Q. What were your relations with Dr. Goebbels? Were you on friendly terms with him? Did you meet him frequently?

A. One can by no means say that we were friends. The relationship was on an official basis, reserved and to a certain extent formal. I was personally even less frequently with him than with other of his assistants of my rank. But I believe he treated me with more respect than any other of his co-workers. To that extent I occupied a certain special position. I valued Dr. Goebbels's intelligence and his ability, at least sometimes, to change his own opinion in favour of a better argument. I saw him about twice a year during the first five years. When I was head of a department, I saw him perhaps once a month. After the outbreak of war I saw him daily in the course of a conference of 30 to 50 fellow-workers; and in addition, about once a week I had a conference on special subjects with him.

Q. Now we come to the subject of propaganda. Can you sketch the propaganda system in the Third Reich?

[Page 240]

A. I will try to. There were three types of propaganda. The first was the unorganised agitation of the radical fanatics in the Party. It was present in all fields, in the fields of religion, racial policy, art, general policy, and the conduct of the war. As time went by, Martin Bormann became more and more the leader of this unorganised agitation.

The second type of propaganda was under the Reich Propaganda Section of the NSDAP. The head of this was Dr. Goebbels. It attempted to put the agitation of the radicals on a more presentable basis.

The third type was the State organization of the Reich Propaganda Ministry.

Q. The prosecution contended at the beginning that you had been also head of the Radio Section of the Propaganda Division of the NSDAP. How about that?

A. The prosecution has withdrawn that assertion. They said that they had no proof. It would have been more correct to say that this statement has been proved to be false. I refer to my affidavit, Document 3469-PS (37). There I state, that I was not, unlike all of my predecessors - as far as I know - head of the Radio Division of the Ministry, and at the same time head of the Radio Section of the Party. Today I supplement this statement by saying that I held no office whatever in the Party.

Q. You have been accused of having helped Dr. Goebbels plunge the world into the blood-bath of aggressive war. Is that true? Did he ever speak with you about aggressive plans?

A. No; I never heard of any intention to wage aggressive war, either from Dr. Goebbels. or from anyone else.

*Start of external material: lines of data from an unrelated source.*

/-- While core c has the command started, not yet sent, and its source not away: MCAST reads the source, counts the operation of its group,
keeps the CRC of its message, and carries the data to every member that it can reach, the root last; once every member is written the
root's command ends OK or POISON, or as the first refusal says. A REDUCE contributes its values once under the group's next operation
number, and the operations of the group from that number on are carried as far as their inputs allow; a member's REDUCE is done when its
parent has taken its partial, the root's when the result is written. Either is refused where its source may not be read. At its deadline
an MCAST or a REDUCE ends with WAIT_TIMEOUT, DETAIL 2, its operation cleared, with nothing written by the timeout. -/
def Obligations.GroupTransfersReachEveryMember : Prop :=
  ∀ (c : CoreId) (s : State) (ups : List Upset) (i : Nat) (a : Active),
    let cmd := a.q.cmd
    let g := cmd.group
    (∀ src dst ms root op par, (s.core c).unsent 5 0x51 = some (i, a) → a.tensor (cmd.desc 0) = some src →
      a.tensor (cmd.desc 12) = some dst → s.group true g = some (ms, root, op, par) → s.awayPlace c (s.places [src.base] []) = none →
      let s0 := s.requestDone c 5 (s.places [src.base] [])
      (∀ err, s0.tensorErr c src = some err → exec (.mcast c ups) s = .next (s0.refuseRead c 5 i a err)) ∧
      (s0.tensorErr c src = none →
        let u := s0.readRanges c src.spans ups
        let n := Tab.get 0 (u.core c).groupOps g
        let free := u.openKey c a.q (src.overlaps (dst.onCore c))
        let o : GroupOp := { mcast := true, group := g, number := n, job := (u.core c).job, root := root, members := ms, parents := par, op := 0
                             contributions := [], data := u.mcastData free src dst, toWrite := groupMembers ms c, refusal := 0, detail := 0
                             address := 0 }
        let v := (u.noteMessage c a.q (u.imageOf src)).updCore c fun k => { k with groupOps := Tab.upd 0 k.groupOps g (· + 1) }
        exec (.mcast c ups) s = .next (({ v.useKey free with ops := v.ops ++ [o] }.putActive c 5 i { a with streamed := 1, operation := some n }).advanceMcast g n))) ∧
    (∀ (v : State) (n : Nat) (o : GroupOp), v.opOf true g n = some o →
      let w := (o.toWrite.filter (v.mcastComes o)).foldl (fun s m => match s.opOf true g n with
        | some o => s.writeMember o m
        | none => s) v
      ∀ o', w.opOf true g n = some o' →
        (o'.toWrite ≠ [] → v.advanceMcast g n = w) ∧
        (∀ j b, o'.toWrite = [] → w.groupOn 0x51 o'.root o'.group o'.number = some (j, b) →
          let f : ArithFlags := { poison := o'.data.any (·.2.2) }
          v.advanceMcast g n = (w.dropOp o').putActive o'.root 5 j (if o'.refusal = 0 then b.finish w.now f
            else { b with done := true, status := o'.refusal, detail := o'.detail, addr := o'.address, flags := f.byte, start := w.now }))) ∧
    (∀ src, (s.core c).unsent 5 0x52 = some (i, a) → a.tensor (cmd.desc 0) = some src → s.awayPlace c (s.places [src.base] []) = none →
      let s0 := s.requestDone c 5 (s.places [src.base] [])
      (∀ err, s0.tensorErr c src = some err → exec (.reduce c ups) s = .next (s0.refuseRead c 5 i a err)) ∧
      (s0.tensorErr c src = none →
        let u := s0.readRanges c src.spans ups
        let n := Tab.get 0 (u.core c).groupOps (reduceKey g)
        let idx := src.runs.flatMap fun r => (List.range (src.dim 0)).map fun e => { r with i0 := e }
        let wide := src.format = .int64
        let x : Contribution :=
          { core := c, format := src.format.bits, taken := false, poison := idx.map (u.elemPoison src)
            values := idx.map fun e => if wide then (u.readElem src e).bits else (rn32 (u.readNum src e)).bits }
        let v := (u.noteMessage c a.q (u.imageOf src)).updCore c fun k => { k with groupOps := Tab.upd 0 k.groupOps (reduceKey g) (· + 1) }
        let v := (v.putActive c 5 i { a with streamed := 1, operation := some n }).openOp (u.core c).job g n (bits (cmd.word 2) 32 4)
        ∀ o, v.opOf false g n = some o →
          let o' := { o with contributions := o.contributions ++ [x], op := if o.root = c.val then bits (cmd.word 2) 32 4 else o.op }
          exec (.reduce c ups) s = .next ((List.range 23).foldl (fun s d => s.advanceOp g (n + d)) (v.putOp o')))) ∧
    (∀ (v : State) (n m j : Nat) (b : Active) (o : GroupOp), v.opOf false g n = some o → m ≠ o.root →
      ((o.of m).any fun x => !x.taken) = true → v.partialTaken o m = true → (v.txnOf m 5) = none →
      let w := (v.putOp { o with contributions := o.contributions.map fun x => if x.core = m then { x with taken := true } else x }).escapeSent
        (v.tileOf m) (v.tileOf (o.parent m))
      w.txnOf m 5 = none → w.groupOn 0x52 m g n = some (j, b) → v.takePartial g n m = w.putActive m 5 j (b.finish w.now {})) ∧
    ((s.core c).working 5 0x51 = some (i, a) →
      let u := { s with now := max s.now (a.deadline.getD s.now)
                        ops := s.ops.filter fun o => !o.mcast || o.group ≠ g || some o.number ≠ a.operation }
      exec (.mcastTimeout c) s = .next (u.putActive c 5 i (a.fail u.now { status := .waitTimeout, detail := 2 }))) ∧
    ((s.core c).working 5 0x52 = some (i, a) →
      let u := { s with now := max s.now (a.deadline.getD s.now)
                        ops := s.ops.filter fun o => o.mcast || o.group ≠ g || some o.number ≠ a.operation }
      exec (.reduceDeadline c) s = .next (u.putActive c 5 i (a.fail u.now { status := .waitTimeout, detail := 2 })))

Q. In the course of this trial, some conferences have been mentioned here several times at which, it was said, various aggressive plans were discussed; for example, before the attack on Czechoslovakia, before the attack on Poland, and on Norway, and on Russia. Did you participate in these conferences? Did you hear of them?

A. I did not participate in a single one of these conferences. I heard of them for the first time here in the courtroom.

Q. Now, if no plans for an attack were discussed in these conferences, was there any talk at all about war or the possibility of war?

A. No; but the danger of war was mentioned as early as 1933; the danger of war due to the one-sided position of one disarmed State surrounded by others which were highly armed. This had to be considered in the light of an inducement to attack.

German propaganda after 1933 underlined this consideration, and this contention as one of the main reasons, first, for the demand for disarmament of the other powers and afterwards for the German demand for equality of armament. That seemed completely logical to me. But never was the danger of war mentioned without, at the same time, making a reference to the German will for peace. That seemed to me honest.

In the summer of 1939, when the danger of war became more and more imminent, I saw Dr. Goebbels more often than ever before. I gave Dr. Goebbels a number of little memoranda as, so to speak, a contribution from my field of work, the News Service. They were analyses of public opinion in Western countries, and they repeatedly indicated that England was determined to go to war in case of a conflict with Poland.

I recall that Dr. Goebbels. was deeply impressed when I once again gave him one of these memoranda. He expressed his concern, and decided immediately to fly to Hitler. He said to me: "Believe me, we did not work successfully for six years in order to risk everything in a war now."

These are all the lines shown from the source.